● **Task statement**
The reply must return each line of the data exactly.

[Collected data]
/-- `DAA`, `CPL`, `SCF`, `CCF` (rules R206 to R209). -/
def Obligations.AccumulatorAndFlagInstructions : Prop :=
  ∀ s : State,
    (let addAdjust : Nat := (if s.gb.f.h = true ∨ s.gb.a.toNat % 16 > 9 then 0x06 else 0) +
        (if s.gb.f.c = true ∨ s.gb.a.toNat > 0x99 then 0x60 else 0)
     let subAdjust : Nat := (if s.gb.f.h = true then 0x06 else 0) + (if s.gb.f.c = true then 0x60 else 0)
     let r : Byte := if s.gb.f.n then s.gb.a - BitVec.ofNat 8 subAdjust else s.gb.a + BitVec.ofNat 8 addAdjust
     runsStoringNothing .daa s { s with gb := { s.gb with
       a := r,
       f := { z := decide (r = 0), n := s.gb.f.n, h := false,
              c := s.gb.f.c || (!s.gb.f.n && decide (s.gb.a.toNat > 0x99)) }, cycles := 4 } }) ∧
    runsStoringNothing .cpl s
      { s with gb := { s.gb with a := ~~~ s.gb.a, f := { s.gb.f with n := true, h := true }, cycles := 4 } } ∧
    runsStoringNothing .scf s
      { s with gb := { s.gb with f := { z := s.gb.f.z, n := false, h := false, c := true }, cycles := 4 } } ∧
    runsStoringNothing .ccf s
      { s with gb := { s.gb with f := { z := s.gb.f.z, n := false, h := false, c := !s.gb.f.c }, cycles := 4 } }

/-- Packed BCD arithmetic is one of `ADD ADC SUB SBC` followed by `DAA` (rules R206, R210): on operands whose digits are decimal the
result is the decimal sum or difference modulo 100, and C its carry or borrow. -/
def Obligations.DaaGivesDecimalResults : Prop :=
  ∀ (a v : Byte) (c : Bool), isBcd a = true → isBcd v = true →
    (∀ op, op = .add ∨ op = .adc →
      let carryIn := if op = .adc then c.toNat else 0
      let r := daa8 (aluResult op a v c).1 (aluResult op a v c).2
      isBcd r.1 = true ∧ bcdValue r.1 + 100 * r.2.c.toNat = bcdValue a + bcdValue v + carryIn) ∧
    (∀ op, op = .sub ∨ op = .sbc →
      let borrowIn := if op = .sbc then c.toNat else 0
      let r := daa8 (aluResult op a v c).1 (aluResult op a v c).2
      isBcd r.1 = true ∧ bcdValue r.1 + bcdValue v + borrowIn = bcdValue a + 100 * r.2.c.toNat)

/-! ## 16-bit arithmetic -/

/-- `ADD HL,rr`, `INC rr`, `DEC rr`, `ADD SP,e` (rules R220 to R223). -/
def Obligations.Arithmetic16 : Prop :=
  ∀ s : State,
    (∀ p, runsStoringNothing (Instr.addHLrr p) s { s with gb := { s.gb.setR16 .hl (s.gb.hl + s.gb.r16 p) with
      f := { z := s.gb.f.z, n := false, h := decide (s.gb.hl.toNat % 4096 + (s.gb.r16 p).toNat % 4096 > 0x0FFF),
             c := decide (s.gb.hl.toNat + (s.gb.r16 p).toNat > 0xFFFF) }, cycles := 8 } }) ∧
    (∀ p, runsStoringNothing (Instr.incRR p) s { s with gb := { s.gb.setR16 p (s.gb.r16 p + 1) with cycles := 8 } }) ∧
    (∀ p, runsStoringNothing (Instr.decRR p) s { s with gb := { s.gb.setR16 p (s.gb.r16 p - 1) with cycles := 8 } }) ∧
    (∀ e, runsStoringNothing (.add_SP_e e) s { s with gb := { s.gb with
      sp := s.gb.sp + e.signExtend 16,
      f := { z := false, n := false, h := decide (s.gb.sp.toNat % 16 + e.toNat % 16 > 0x0F),
             c := decide (s.gb.sp.toNat % 256 + e.toNat > 0xFF) }, cycles := 16 } })

/-! ## Rotates, shifts and bits -/

/-- The forms of the rotates and shifts (rules R230 to R242): `RLCA`, `RRCA`, `RLA`, `RRA` with Z forced to 0, the CB page on a register
and on `(HL)` with Z from the result. -/
def Obligations.RotateAndShiftForms : Prop :=
  ∀ s : State,
    (∀ p ∈ [(Instr.rlca, ShiftOp.rlc), (.rrca, .rrc), (.rla, .rl), (.rra, .rr)],
      runsStoringNothing p.1 s { s with gb := { s.gb with
        a := (shiftResult p.2 s.gb.a s.gb.f.c).1,
        f := { z := false, n := false, h := false, c := (shiftResult p.2 s.gb.a s.gb.f.c).2 }, cycles := 4 } }) ∧
    (∀ op r, runsStoringNothing (Instr.shiftOp op (.reg r)) s
      { s with gb := { s.gb.setR8 r (shiftResult op (s.gb.r8 r) s.gb.f.c).1 with
        f := { z := decide ((shiftResult op (s.gb.r8 r) s.gb.f.c).1 = 0), n := false, h := false,
               c := (shiftResult op (s.gb.r8 r) s.gb.f.c).2 }, cycles := 8 } }) ∧
    (∀ op v, s.gb.memRead (.data 0) s.gb.hl = v → runsStoring (Instr.shiftOp op .atHL) (mayTouch s.gb.hl) s
      { s with gb := { s.gb.memWrite s.gb.hl (shiftResult op v s.gb.f.c).1 with
        f := { z := decide ((shiftResult op v s.gb.f.c).1 = 0), n := false, h := false, c := (shiftResult op v s.gb.f.c).2 },
        cycles := 16 } })

/-- What the eight rotates and shifts do to each bit, and the bit they put in C (rules R235 to R242). -/
def Obligations.RotateAndShiftBits : Prop :=
  ∀ (v : Byte) (c : Bool) (k : Nat), k < 8 →
    ((shiftResult .rlc v c).1.getLsbD k = v.getLsbD ((k + 7) % 8) ∧ (shiftResult .rlc v c).2 = v.getLsbD 7) ∧
    ((shiftResult .rrc v c).1.getLsbD k = v.getLsbD ((k + 1) % 8) ∧ (shiftResult .rrc v c).2 = v.getLsbD 0) ∧
    ((shiftResult .rl v c).1.getLsbD k = (if k = 0 then c else v.getLsbD (k - 1)) ∧
      (shiftResult .rl v c).2 = v.getLsbD 7) ∧
    ((shiftResult .rr v c).1.getLsbD k = (if k = 7 then c else v.getLsbD (k + 1)) ∧
      (shiftResult .rr v c).2 = v.getLsbD 0) ∧
    ((shiftResult .sla v c).1.getLsbD k = (if k = 0 then false else v.getLsbD (k - 1)) ∧
      (shiftResult .sla v c).2 = v.getLsbD 7) ∧
    ((shiftResult .sra v c).1.getLsbD k = v.getLsbD (if k = 7 then 7 else k + 1) ∧
      (shiftResult .sra v c).2 = v.getLsbD 0) ∧
    ((shiftResult .swap v c).1.getLsbD k = v.getLsbD ((k + 4) % 8) ∧ (shiftResult .swap v c).2 = false) ∧
    ((shiftResult .srl v c).1.getLsbD k = (if k = 7 then false else v.getLsbD (k + 1)) ∧
      (shiftResult .srl v c).2 = v.getLsbD 0)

● **Completed exercise**
/-- `DAA`, `CPL`, `SCF`, `CCF` (rules R206 to R209). -/
def Obligations.AccumulatorAndFlagInstructions : Prop :=
  ∀ s : State,
    (let addAdjust : Nat := (if s.gb.f.h = true ∨ s.gb.a.toNat % 16 > 9 then 0x06 else 0) +
        (if s.gb.f.c = true ∨ s.gb.a.toNat > 0x99 then 0x60 else 0)
     let subAdjust : Nat := (if s.gb.f.h = true then 0x06 else 0) + (if s.gb.f.c = true then 0x60 else 0)
     let r : Byte := if s.gb.f.n then s.gb.a - BitVec.ofNat 8 subAdjust else s.gb.a + BitVec.ofNat 8 addAdjust
     runsStoringNothing .daa s { s with gb := { s.gb with
       a := r,
       f := { z := decide (r = 0), n := s.gb.f.n, h := false,
              c := s.gb.f.c || (!s.gb.f.n && decide (s.gb.a.toNat > 0x99)) }, cycles := 4 } }) ∧
    runsStoringNothing .cpl s
      { s with gb := { s.gb with a := ~~~ s.gb.a, f := { s.gb.f with n := true, h := true }, cycles := 4 } } ∧
    runsStoringNothing .scf s
      { s with gb := { s.gb with f := { z := s.gb.f.z, n := false, h := false, c := true }, cycles := 4 } } ∧
    runsStoringNothing .ccf s
      { s with gb := { s.gb with f := { z := s.gb.f.z, n := false, h := false, c := !s.gb.f.c }, cycles := 4 } }

/-- Packed BCD arithmetic is one of `ADD ADC SUB SBC` followed by `DAA` (rules R206, R210): on operands whose digits are decimal the
result is the decimal sum or difference modulo 100, and C its carry or borrow. -/
def Obligations.DaaGivesDecimalResults : Prop :=
  ∀ (a v : Byte) (c : Bool), isBcd a = true → isBcd v = true →
    (∀ op, op = .add ∨ op = .adc →
      let carryIn := if op = .adc then c.toNat else 0
      let r := daa8 (aluResult op a v c).1 (aluResult op a v c).2
      isBcd r.1 = true ∧ bcdValue r.1 + 100 * r.2.c.toNat = bcdValue a + bcdValue v + carryIn) ∧
    (∀ op, op = .sub ∨ op = .sbc →
      let borrowIn := if op = .sbc then c.toNat else 0
      let r := daa8 (aluResult op a v c).1 (aluResult op a v c).2
      isBcd r.1 = true ∧ bcdValue r.1 + bcdValue v + borrowIn = bcdValue a + 100 * r.2.c.toNat)

/-! ## 16-bit arithmetic -/

/-- `ADD HL,rr`, `INC rr`, `DEC rr`, `ADD SP,e` (rules R220 to R223). -/
def Obligations.Arithmetic16 : Prop :=
  ∀ s : State,
    (∀ p, runsStoringNothing (Instr.addHLrr p) s { s with gb := { s.gb.setR16 .hl (s.gb.hl + s.gb.r16 p) with
      f := { z := s.gb.f.z, n := false, h := decide (s.gb.hl.toNat % 4096 + (s.gb.r16 p).toNat % 4096 > 0x0FFF),
             c := decide (s.gb.hl.toNat + (s.gb.r16 p).toNat > 0xFFFF) }, cycles := 8 } }) ∧
    (∀ p, runsStoringNothing (Instr.incRR p) s { s with gb := { s.gb.setR16 p (s.gb.r16 p + 1) with cycles := 8 } }) ∧
    (∀ p, runsStoringNothing (Instr.decRR p) s { s with gb := { s.gb.setR16 p (s.gb.r16 p - 1) with cycles := 8 } }) ∧
    (∀ e, runsStoringNothing (.add_SP_e e) s { s with gb := { s.gb with
      sp := s.gb.sp + e.signExtend 16,
      f := { z := false, n := false, h := decide (s.gb.sp.toNat % 16 + e.toNat % 16 > 0x0F),
             c := decide (s.gb.sp.toNat % 256 + e.toNat > 0xFF) }, cycles := 16 } })

/-! ## Rotates, shifts and bits -/

/-- The forms of the rotates and shifts (rules R230 to R242): `RLCA`, `RRCA`, `RLA`, `RRA` with Z forced to 0, the CB page on a register
and on `(HL)` with Z from the result. -/
def Obligations.RotateAndShiftForms : Prop :=
  ∀ s : State,
    (∀ p ∈ [(Instr.rlca, ShiftOp.rlc), (.rrca, .rrc), (.rla, .rl), (.rra, .rr)],
      runsStoringNothing p.1 s { s with gb := { s.gb with
        a := (shiftResult p.2 s.gb.a s.gb.f.c).1,
        f := { z := false, n := false, h := false, c := (shiftResult p.2 s.gb.a s.gb.f.c).2 }, cycles := 4 } }) ∧
    (∀ op r, runsStoringNothing (Instr.shiftOp op (.reg r)) s
      { s with gb := { s.gb.setR8 r (shiftResult op (s.gb.r8 r) s.gb.f.c).1 with
        f := { z := decide ((shiftResult op (s.gb.r8 r) s.gb.f.c).1 = 0), n := false, h := false,
               c := (shiftResult op (s.gb.r8 r) s.gb.f.c).2 }, cycles := 8 } }) ∧
    (∀ op v, s.gb.memRead (.data 0) s.gb.hl = v → runsStoring (Instr.shiftOp op .atHL) (mayTouch s.gb.hl) s
      { s with gb := { s.gb.memWrite s.gb.hl (shiftResult op v s.gb.f.c).1 with
        f := { z := decide ((shiftResult op v s.gb.f.c).1 = 0), n := false, h := false, c := (shiftResult op v s.gb.f.c).2 },
        cycles := 16 } })

/-- What the eight rotates and shifts do to each bit, and the bit they put in C (rules R235 to R242). -/
def Obligations.RotateAndShiftBits : Prop :=
  ∀ (v : Byte) (c : Bool) (k : Nat), k < 8 →
    ((shiftResult .rlc v c).1.getLsbD k = v.getLsbD ((k + 7) % 8) ∧ (shiftResult .rlc v c).2 = v.getLsbD 7) ∧
    ((shiftResult .rrc v c).1.getLsbD k = v.getLsbD ((k + 1) % 8) ∧ (shiftResult .rrc v c).2 = v.getLsbD 0) ∧
    ((shiftResult .rl v c).1.getLsbD k = (if k = 0 then c else v.getLsbD (k - 1)) ∧
      (shiftResult .rl v c).2 = v.getLsbD 7) ∧
    ((shiftResult .rr v c).1.getLsbD k = (if k = 7 then c else v.getLsbD (k + 1)) ∧
      (shiftResult .rr v c).2 = v.getLsbD 0) ∧
    ((shiftResult .sla v c).1.getLsbD k = (if k = 0 then false else v.getLsbD (k - 1)) ∧
      (shiftResult .sla v c).2 = v.getLsbD 7) ∧
    ((shiftResult .sra v c).1.getLsbD k = v.getLsbD (if k = 7 then 7 else k + 1) ∧
      (shiftResult .sra v c).2 = v.getLsbD 0) ∧
    ((shiftResult .swap v c).1.getLsbD k = v.getLsbD ((k + 4) % 8) ∧ (shiftResult .swap v c).2 = false) ∧
    ((shiftResult .srl v c).1.getLsbD k = (if k = 7 then false else v.getLsbD (k + 1)) ∧
      (shiftResult .srl v c).2 = v.getLsbD 0)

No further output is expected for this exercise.